そして、癒しの魔力に限ってリューンもそれを呪文無しで行使できた。だから、今、アルハザードの魔力が自分に対して何を行っているのかは分かる。アルハザードは自身の魔法の構築に、リューンの魔力を少しだけ使おうとしているのだ。リューンの魔力は癒しの魔力だから、防御魔法を構築することはできない。だが、魔力そのものをその一部にすることはできる。丁度、織物の縦糸の一本に別の糸を織り込むように。
アルハザードの魔力がまるでリューンの身体を愛撫するように、彼女の内側を絡めていく。リューンが自分の魔力を意識すると、それをアルハザードの魔力があっという間に絡めとり蹂躙していった。その恍惚とした感覚に思わずリューンは口付けしているアルハザードに手を回した。それに答えるようにアルハザードがその顔を優しく抱き寄せ、慎重に体重をかける。
アルハザードは、さらにリューンの内側を舐め取るようにその魔力を注ぐ。やがて、リューンの魔力が捉えられた。精緻で清冽で身体を満たす魔力を引き寄せ、結界の網の1つに加えた。さらに、リューンにかけている防御魔法や追跡魔法にも掛けていく。少しきっかけを与えてやるだけで、リューンの魔力は全てを理解したようにアルハザードの魔力に解けていく。

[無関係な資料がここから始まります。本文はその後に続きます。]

-- ==== Sys2Proof/Machine/Layers.lean ====
section
/-! DEFINITION. The layers of a network on an array (R140 to R149, R151, R153, R161, R167 to R169): reading operands, the operations,
writing outputs; LAYER_START, LAYER_COMPLETE and NET_RUN_RESTART (R163); tile networks and the tile flume (R23, R24, R164 to
R166). -/

namespace Sys2Proof.Machine

/-! ## Accesses of a layer -/

/-- An action of an array that may meet a fault: its kind, whether it was a write, its address. -/
abbrev NetAcc (α : Type) := State → Except (FaultKind × Bool × Nat) α × State

/-- An action followed by another. -/
def thenAcc {α β : Type} (m : NetAcc α) (f : α → NetAcc β) : NetAcc β := fun s =>
  match m s with
  | (.error e, s) => (.error e, s)
  | (.ok a, s) => f a s

/-- An action that only answers. -/
def pureAcc {α : Type} (a : α) : NetAcc α := fun s => (.ok a, s)

/-- An action for each element of a list, in order. -/
def mapAcc {α β : Type} (f : α → NetAcc β) : List α → NetAcc (List β)
  | [] => pureAcc []
  | a :: as => thenAcc (f a) fun b => thenAcc (mapAcc f as) fun bs => pureAcc (b :: bs)

/-- Who runs a layer: the array, the context, the network, the bindings; a tile network keeps its intermediate values and
its bindings in the array's buffers (R164; log entry 54), and its weights there when they are kept (R166). -/
structure Runner where
  a    : Nat
  k    : CtxKey
  net  : Net
  tile : Bool
  keep : Bool
  binds : List Nat

/-- A place: in the array's buffers, or a device virtual address; and whether it lies in the weights. -/
structure Loc where
  buf : Bool
  wts : Bool
  at_ : Nat

/-- A place some bytes on. -/
def Loc.add (l : Loc) (n : Nat) : Loc := { l with at_ := l.at_ + n }

/-- Where a binding lies in the buffers. -/
def bufBind (i : Nat) : Nat := 2 ^ 48 * (i + 1)

/-- The place of a tensor reference (R151, R156). -/
def Runner.loc (r : Runner) (ref : BitVec 64) : Loc :=
  let off := ref.toNat % 2 ^ 48
  let space := fld ref.toNat 61 60
  if r.tile ∧ space = 0 then { buf := true, wts := false, at_ := off }
  else if r.tile ∧ space = 2 then { buf := true, wts := false, at_ := bufBind (fld ref.toNat 51 48) + off }
  else { buf := false, wts := decide (space = 1), at_ := r.net.resolve r.binds ref }

/-- The bytes of a span that an array keeps. -/
def Kept.find (k : Kept) (va n : Nat) : Option (List Byte) := (k.rows.find? fun x => x.1 == (va, n)).map (·.2)

/-- Bytes of a span that an array reads at an address: those that it keeps (R166), or memory's, which it may then keep. -/
def Runner.fetch (r : Runner) (keep : Bool) (va n : Nat) (s : State) : Except (FaultKind × Nat) (List Byte) × State :=
  match if keep then (s.arrays[r.a]?.bind fun x => x.kept).bind fun k => k.find va n else none with
  | some bs => (.ok bs, s)
  | none =>
    match s.readVa (.engine (.array r.a)) r.k va n with
    | (.error f, s) => (.error f, s)
    | (.ok bs, s) =>
      (.ok bs, if keep then s.modArray r.a fun x => { x with kept := x.kept.map fun k => { k with rows := ((va, n), bs) :: k.rows } } else s)

/-- n bytes of a place as a number. -/
def Runner.read (r : Runner) (l : Loc) (n : Nat) : NetAcc Nat := fun s =>
  if l.buf then
    (.ok (match s.arrays[r.a]? with
      | some x => ofLE (readBytes x.buf l.at_ n)
      | none => 0), s)
  else
    match r.fetch (r.keep && l.wts) l.at_ n s with
    | (.error f, s) => (.error (f.1, false, f.2), s)
    | (.ok bs, s) => (.ok (ofLE bs), s)

/-- Bytes written at a place. -/
def Runner.write (r : Runner) (l : Loc) (bs : List Byte) : NetAcc Unit := fun s =>
  if l.buf then (.ok (), s.modArray r.a fun x => { x with buf := writeBytes l.at_ bs x.buf })
  else
    match s.putVa (.engine (.array r.a)) r.k l.at_ bs with
    | (some f, s) => (.error (f.1, true, f.2), s)
    | (none, s) => (.ok (), s)

/-- A fresh index for free values. -/
def freshAcc : NetAcc Nat := fun s => let (v, s) := s.fresh; (.ok v, s)

/-! ## Operands -/

/-- A row of A (R143). -/
def Runner.rowA (r : Runner) (l : LayerDesc) (n h w : Nat) : NetAcc Nat :=
  r.read ((r.loc l.aRef).add (n * l.aN + h * l.aRow + w * rowBytes l.aFmt l.inC)) (rowBytes l.aFmt l.inC)

/-- The value of an element of an A row: integers less IN_ZERO (R148). -/
def aVal (l : LayerDesc) (row c : Nat) : FVal :=
  let raw := rawElem l.aFmt l.inC row c
  if isInt l.aFmt then fOfInt (intElem l.aFmt raw - l.inZero) else fMul (scaleOf l.aFmt row c) (elemVal l.aFmt raw)

/-- The place of a row of the output, and of the residual, which has its layout (R148). -/
def outOffset (l : LayerDesc) (n h w : Nat) : Nat := n * l.oN + h * l.oRow + w * rowBytes l.oFmt l.outC

/-- FP32 values as a list. -/
def words32 (n v : Nat) : List Nat := (List.range n).map fun i => v / 2 ^ (32 * i) % 2 ^ 32

/-- The operand block at T_REF (R149). ACT takes the table alone (R148). -/
def Runner.epiOps (r : Runner) (l : LayerDesc) : NetAcc EpiOps :=
  let t := r.loc l.tRef
  let size := 4 * l.outC
  let act := l.op == 7
  let biasN := if l.biasEn ∧ !act then size else 0
  let scaleN := if l.scaleEn ∧ !act then size else 0
  let opt := fun (on : Bool) (p : Loc) (n : Nat) =>
    if on then thenAcc (r.read p n) fun v => pureAcc (some v) else pureAcc (none : Option Nat)
  thenAcc (opt (biasN != 0) t size) fun b =>
  thenAcc (opt (scaleN != 0) (t.add biasN) size) fun c =>
  thenAcc (opt l.actEn { t with at_ := ceilDiv (t.at_ + biasN + scaleN) 64 * 64 } 2064) fun a =>
  pureAcc { bias := b.map (words32 l.outC), scale := c.map (words32 l.outC), act := a }

/-! ## The operations (R147) -/

/-- The taps of a window that lie inside the input: tap number, row and column. -/
def taps (l : LayerDesc) (kh kw oh ow : Nat) : List (Nat × Nat × Nat) :=
  (List.range kh).flatMap fun i => (List.range kw).filterMap fun j =>
    let h := oh * l.sh + i * l.dh
    let w := ow * l.sw + j * l.dw
    if l.padT ≤ h ∧ l.padL ≤ w ∧ h - l.padT < l.inH ∧ w - l.padL < l.inW then some (i * kw + j, h - l.padT, w - l.padL) else none

/-- The window of a layer: MATMUL is a convolution of 1 × 1. -/
def LayerDesc.window (l : LayerDesc) : LayerDesc :=
  if l.op = 2 then { l with kh := 1, kw := 1, sh := 1, sw := 1, dh := 1, dw := 1, padT := 0, padL := 0, groups := 1 } else l

/-- One accumulator of a compute layer: rows of A by tap, rows of W by tap, the first channel of the group. Answers FP32,
and whether an INT32 sum saturated. -/
def macs (l : LayerDesc) (v : Nat) (as : List (Nat × Nat)) (wrow : Nat → Nat) (first width : Nat) : Nat × Bool :=
  let pairs := as.flatMap fun x => (weightElems l.wFmt width l.sparse (wrow x.1)).map fun e => (x.1, x.2, e)
  if isInt l.aFmt then
    let (sum, sat) := intSum v (pairs.map fun p =>
      (intElem l.aFmt (rawElem l.aFmt l.inC p.2.1 (first + p.2.2.1)) - l.inZero) * intElem l.wFmt p.2.2.2)
    (toF32 v (fOfInt sum), sat)
  else
    (fpReduce v (isMx l.aFmt || isMx l.wFmt) (pairs.map fun p =>
      let c := first + p.2.2.1
      { block := (p.1, c / 32, p.2.2.1 / 32),
        scale := fMul (scaleOf l.aFmt p.2.1 c) (scaleOf l.wFmt (wrow p.1) p.2.2.1),
        prod := fMul (elemVal l.aFmt (rawElem l.aFmt l.inC p.2.1 c)) (elemVal l.wFmt p.2.2.2) }), false)

/-- The accumulators of one output row, and how many saturated. -/
abbrev RowAcc := NetAcc (List Nat × Nat)

/-- One output row of CONV or MATMUL; `ws` are the rows of W. -/
def Runner.convRow (r : Runner) (l : LayerDesc) (ws : List Nat) (n oh ow : Nat) : RowAcc :=
  let l := l.window
  thenAcc (mapAcc (fun (t : Nat × Nat × Nat) => thenAcc (r.rowA l n t.2.1 t.2.2) fun row => pureAcc (t.1, row))
    (taps l l.kh l.kw oh ow)) fun as =>
  thenAcc freshAcc fun v =>
  let width := l.inC / l.groups
  let per := l.outC / l.groups
  let outs := (List.range l.outC).map fun oc =>
    macs l (65536 * v + oc) as (fun t => ws.getD (oc * l.kh * l.kw + t) 0) (oc / per * width) width
  pureAcc (outs.map (·.1), countIf (fun x => x.2) outs)

/-- The rows of W of a compute layer, contiguous (R143). -/
def Runner.weights (r : Runner) (l : LayerDesc) : NetAcc (List Nat) :=
  let l := l.window
  let n := weightRowBytes l.wFmt (l.inC / l.groups) l.sparse
  mapAcc (fun i => r.read ((r.loc l.wRef).add (i * n)) n) (List.range (l.outC * l.kh * l.kw))

/-- One element of ELTWISE. -/
def eltwise (k code : Nat) (a b : FVal) : Nat :=
  match code with
  | 0 => toF32 k (fAdd .nearest a b)
  | 1 => toF32 k (fAdd .nearest a (fNeg b))
  | 2 => toF32 k (fMul a b)
  | 3 => toF32 k (fMax k a b)
  | 4 => toF32 k (fMin k a b)
  | _ => toF32 k a

/-- The value of an element of W as second operand. -/
def wVal (l : LayerDesc) (row c : Nat) : FVal := fMul (scaleOf l.wFmt row c) (elemVal l.wFmt (rawElem l.wFmt l.inC row c))

/-- One output row of ELTWISE; W lies as A does, or is one row (R147). -/
def Runner.eltRow (r : Runner) (l : LayerDesc) (n h w : Nat) : RowAcc :=
  let place := if l.broadcastC then 0 else n * l.aN + h * l.aRow + w * rowBytes l.wFmt l.inC
  thenAcc (r.rowA l n h w) fun a =>
  thenAcc (if l.p0.toNat % 8 = 5 then pureAcc 0 else r.read ((r.loc l.wRef).add place) (rowBytes l.wFmt l.inC)) fun b =>
  thenAcc freshAcc fun v =>
  pureAcc ((List.range l.outC).map fun c => eltwise (65536 * v + c) (l.p0.toNat % 8) (aVal l a c) (wVal l b c), 0)

/-- The mean of some values: their sum in FP32, then one of the two nearest quotients; nothing is stated for no value. -/
def meanOf (k : Nat) (vs : List FVal) : Nat :=
  if vs.isEmpty then Config.netWord k % 2 ^ 32
  else
    match f32.value (fpSum k vs) with
    | .fin neg m e _ =>
      let q := m * 2 ^ 40
      f32.signed neg (f32.roundMag (if Config.texBit k then .up else .zero) false (q / vs.length) (e - 40) (decide (q % vs.length ≠ 0)))
    | v => toF32 k v

/-- The largest of some values. Whether padding counts as 0 is not stated. -/
def maxOf (k : Nat) (padded : Bool) (vs : List FVal) : Nat :=
  let vs := if padded ∧ Config.texBit k then fZero :: vs else vs
  match vs with
  | [] => Config.netWord k % 2 ^ 32
  | x :: rest => toF32 k (rest.foldl (fMax k) x)

/-- One output row of POOL. -/
def Runner.poolRow (r : Runner) (l : LayerDesc) (n oh ow : Nat) : RowAcc :=
  let ts := if l.p0.toNat % 4 = 2 then
      (List.range l.inH).flatMap fun h => (List.range l.inW).map fun w => (0, h, w)
    else taps l l.kh l.kw oh ow
  thenAcc (mapAcc (fun (t : Nat × Nat × Nat) => r.rowA l n t.2.1 t.2.2) ts) fun rows =>
  thenAcc freshAcc fun v =>
  pureAcc ((List.range l.outC).map fun c =>
    let vs := rows.map fun row => aVal l row c
    if l.p0.toNat % 4 = 0 then maxOf (65536 * v + c) (decide (rows.length < l.kh * l.kw)) vs else meanOf (65536 * v + c) vs, 0)

/-- The position along an axis that a resized one comes from: the scale is that of the sizes. With ALIGN_CORNERS the first and
the last positions agree, and a single output position is any; without it the scale maps either the corners or the centres of
the samples, which is open (log entry 55). -/
def resizePos (v : Nat) (align : Bool) (out inn o : Nat) : Rat :=
  if !align then axisPos Config.resizeCentre out inn o
  else if out = 1 then mkRat (Config.netWord v % inn) 1
  else mkRat (o * (inn - 1)) (out - 1)

/-- The samples along an axis that a resized position takes, with their weights: the nearest, either of two at one distance; or
the two neighbours. -/
def resizeAxis (v : Nat) (bilinear align : Bool) (out inn o : Nat) : List (Nat × Rat) :=
  let p := resizePos v align out inn o
  let i := p.floor.toNat
  let f := p - p.floor
  if bilinear ∨ f = 0 then linearTaps p
  else if 2 * f = 1 then [(i + Config.netWord (v + 1) % 2, 1)]
  else [(if 2 * f < 1 then i else i + 1, 1)]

アルハザードは、一度唇を離した。長いこと吸い続けて、少し赤みを帯びている。リューンの耳元に唇を寄せた。
「無理をさせた」
「……今の……」
「お前にかけている魔法の一部に、お前自身の魔力を使った。持続の効果が強まる。上手く使えば、自分でもある程度拡張できるだろう」
「う……ん」
魔力をアルハザードに捕われた一瞬を思い出した。なんだアレ。なんだこの恥ずかしさ。悶絶しているリューンを面白そうに見下ろしながら、アルハザードは追撃した。
「夜までには調子を戻せ」
「え」
「今夜はお前を離せる自信が無い」
アルハザードはそっと耳元で甘く囁くと、ふっと笑って寝台を離れた。「夜まで、ゆっくり休めよ」そういって、月の宮を立ち去る背中を見ながら、リューンは、よるこわい、……と頭を抱えた。いまだに先ほどのよく分からない情欲が自分の中に残っている。多分アルハザードもそうなのだろう。
余談ではあるが、魔法の補修は別に口付けでなくても可能じゃね? ということにリューンが気付いたのは、もう少し後になってからである。